While South Africa had to settle for second place on the deal count log, it still occupied the top spot on the funding amount leaderboard. In 2018, South African startups roped in USD 241.1 Mn in 108 deals. Nigeria, which recorded the highest number of deals with 136, only drew in USD 133.5 Mn.
So, there you have it — South Africa has always been in the thick of things, which makes it all the more baffling why 2019 (when it recorded USD 67.34 Mn from 96 deals) was such a low for the startup ecosystem in Mzansi. And an unexpected and unprecedented one at that.
The contribution of local investors in the progress of South Africa’s startup ecosystem has been immense. In fact, out of the 96 rounds in South Africa 2019, 53 were led by local South African venture capital (VC) firms. It’s a testament to how active local investors have become in a space that used to run almost exclusively on foreign-sourced capital.
Needless to say, the existence of the Section 12J legislation, as implemented by the government, has been quite instrumental in pushing the needle in terms of locally-sourced investments. So, it’s no surprise that the imminent discontinuation of the incentive has caused concern.
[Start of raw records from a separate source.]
/-! ### memWrite -/

@[simp] theorem memWrite_pending (a : Nat) (bs : List Byte) (s : State) : (memWrite a bs s).pending = s.pending := rfl
@[simp] theorem memWrite_fuses (a : Nat) (bs : List Byte) (s : State) : (memWrite a bs s).fuses = s.fuses := rfl
@[simp] theorem memWrite_cells (a : Nat) (bs : List Byte) (s : State) : (memWrite a bs s).cells = s.cells := rfl
@[simp] theorem memWrite_prog (a : Nat) (bs : List Byte) (s : State) : (memWrite a bs s).prog = s.prog := rfl
@[simp] theorem memWrite_progSrc (a : Nat) (bs : List Byte) (s : State) : (memWrite a bs s).progSrc = s.progSrc := rfl
@[simp] theorem memWrite_progReload (a : Nat) (bs : List Byte) (s : State) : (memWrite a bs s).progReload = s.progReload := rfl
@[simp] theorem memWrite_acc (a : Nat) (bs : List Byte) (s : State) : (memWrite a bs s).acc = s.acc := rfl
@[simp] theorem memWrite_sorg (a : Nat) (bs : List Byte) (s : State) : (memWrite a bs s).sorg = s.sorg := rfl
@[simp] theorem memWrite_posns (a : Nat) (bs : List Byte) (s : State) : (memWrite a bs s).posns = s.posns := rfl
@[simp] theorem memWrite_streams (a : Nat) (bs : List Byte) (s : State) : (memWrite a bs s).streams = s.streams := rfl
@[simp] theorem memWrite_mem (a : Nat) (bs : List Byte) (s : State) : (memWrite a bs s).mem = SMap.writeRun 0 s.mem a bs := rfl
@[simp] theorem memWrite_host (a : Nat) (bs : List Byte) (s : State) : (memWrite a bs s).host = s.host := rfl
@[simp] theorem memWrite_failed (a : Nat) (bs : List Byte) (s : State) : (memWrite a bs s).failed =
    s.failed.filter (fun b => !(decide (a < 64 * b + 64) && decide (64 * b < a + bs.length))) := rfl
@[simp] theorem memWrite_memRegs (a : Nat) (bs : List Byte) (s : State) : (memWrite a bs s).memRegs = s.memRegs := rfl
@[simp] theorem memWrite_hif (a : Nat) (bs : List Byte) (s : State) : (memWrite a bs s).hif = s.hif := rfl
@[simp] theorem memWrite_pkg (a : Nat) (bs : List Byte) (s : State) : (memWrite a bs s).pkg = s.pkg := rfl
@[simp] theorem memWrite_fab (a : Nat) (bs : List Byte) (s : State) : (memWrite a bs s).fab = s.fab := rfl
@[simp] theorem memWrite_step (a : Nat) (bs : List Byte) (s : State) : (memWrite a bs s).step = s.step := rfl
@[simp] theorem memWrite_ras (a : Nat) (bs : List Byte) (s : State) : (memWrite a bs s).ras = s.ras := rfl
@[simp] theorem memWrite_bank (a : Nat) (bs : List Byte) (s : State) : (memWrite a bs s).bank = s.bank := rfl
@[simp] theorem memWrite_mgmt (a : Nat) (bs : List Byte) (s : State) : (memWrite a bs s).mgmt = s.mgmt := rfl
@[simp] theorem memWrite_pwr (a : Nat) (bs : List Byte) (s : State) : (memWrite a bs s).pwr = s.pwr := rfl
@[simp] theorem memWrite_test (a : Nat) (bs : List Byte) (s : State) : (memWrite a bs s).test = s.test := rfl
@[simp] theorem memWrite_sel (a : Nat) (bs : List Byte) (s : State) : (memWrite a bs s).sel = s.sel := rfl
@[simp] theorem memWrite_free (a : Nat) (bs : List Byte) (s : State) : (memWrite a bs s).free = s.free := rfl

/-! ### hostWrite -/

@[simp] theorem hostWrite_pending (a : Nat) (bs : List Byte) (s : State) : (hostWrite a bs s).pending = s.pending := rfl
@[simp] theorem hostWrite_fuses (a : Nat) (bs : List Byte) (s : State) : (hostWrite a bs s).fuses = s.fuses := rfl
@[simp] theorem hostWrite_cells (a : Nat) (bs : List Byte) (s : State) : (hostWrite a bs s).cells = s.cells := rfl
@[simp] theorem hostWrite_prog (a : Nat) (bs : List Byte) (s : State) : (hostWrite a bs s).prog = s.prog := rfl
@[simp] theorem hostWrite_progSrc (a : Nat) (bs : List Byte) (s : State) : (hostWrite a bs s).progSrc = s.progSrc := rfl
@[simp] theorem hostWrite_progReload (a : Nat) (bs : List Byte) (s : State) : (hostWrite a bs s).progReload = s.progReload := rfl
@[simp] theorem hostWrite_acc (a : Nat) (bs : List Byte) (s : State) : (hostWrite a bs s).acc = s.acc := rfl
@[simp] theorem hostWrite_sorg (a : Nat) (bs : List Byte) (s : State) : (hostWrite a bs s).sorg = s.sorg := rfl
@[simp] theorem hostWrite_posns (a : Nat) (bs : List Byte) (s : State) : (hostWrite a bs s).posns = s.posns := rfl
@[simp] theorem hostWrite_streams (a : Nat) (bs : List Byte) (s : State) : (hostWrite a bs s).streams = s.streams := rfl
@[simp] theorem hostWrite_mem (a : Nat) (bs : List Byte) (s : State) : (hostWrite a bs s).mem = s.mem := rfl
@[simp] theorem hostWrite_host (a : Nat) (bs : List Byte) (s : State) : (hostWrite a bs s).host = SMap.writeRun 0 s.host a bs := rfl
@[simp] theorem hostWrite_failed (a : Nat) (bs : List Byte) (s : State) : (hostWrite a bs s).failed = s.failed := rfl
@[simp] theorem hostWrite_memRegs (a : Nat) (bs : List Byte) (s : State) : (hostWrite a bs s).memRegs = s.memRegs := rfl
@[simp] theorem hostWrite_hif (a : Nat) (bs : List Byte) (s : State) : (hostWrite a bs s).hif = s.hif := rfl
@[simp] theorem hostWrite_pkg (a : Nat) (bs : List Byte) (s : State) : (hostWrite a bs s).pkg = s.pkg := rfl
@[simp] theorem hostWrite_fab (a : Nat) (bs : List Byte) (s : State) : (hostWrite a bs s).fab = s.fab := rfl
@[simp] theorem hostWrite_step (a : Nat) (bs : List Byte) (s : State) : (hostWrite a bs s).step = s.step := rfl
@[simp] theorem hostWrite_ras (a : Nat) (bs : List Byte) (s : State) : (hostWrite a bs s).ras = s.ras := rfl
@[simp] theorem hostWrite_bank (a : Nat) (bs : List Byte) (s : State) : (hostWrite a bs s).bank = s.bank := rfl
@[simp] theorem hostWrite_mgmt (a : Nat) (bs : List Byte) (s : State) : (hostWrite a bs s).mgmt = s.mgmt := rfl
@[simp] theorem hostWrite_pwr (a : Nat) (bs : List Byte) (s : State) : (hostWrite a bs s).pwr = s.pwr := rfl
@[simp] theorem hostWrite_test (a : Nat) (bs : List Byte) (s : State) : (hostWrite a bs s).test = s.test := rfl
@[simp] theorem hostWrite_sel (a : Nat) (bs : List Byte) (s : State) : (hostWrite a bs s).sel = s.sel := rfl
@[simp] theorem hostWrite_free (a : Nat) (bs : List Byte) (s : State) : (hostWrite a bs s).free = s.free := rfl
Indeed, a portion of a recent statement by the Southern African Venture Capital and Private Equity Association (SAVCA), laments thus;
“SAVCA is disappointed that the Section 12J VCC sunset clause is not being extended past 30 June 2021, essentially withdrawing the incentive in its entirety rather than amending the incentive to ensure National Treasury’s objectives are met. The Section 12J incentive has been very successful in raising funding from private individuals and corporates to invest in businesses meeting the Section 12J investment criteria as set out in the Income Tax Act.”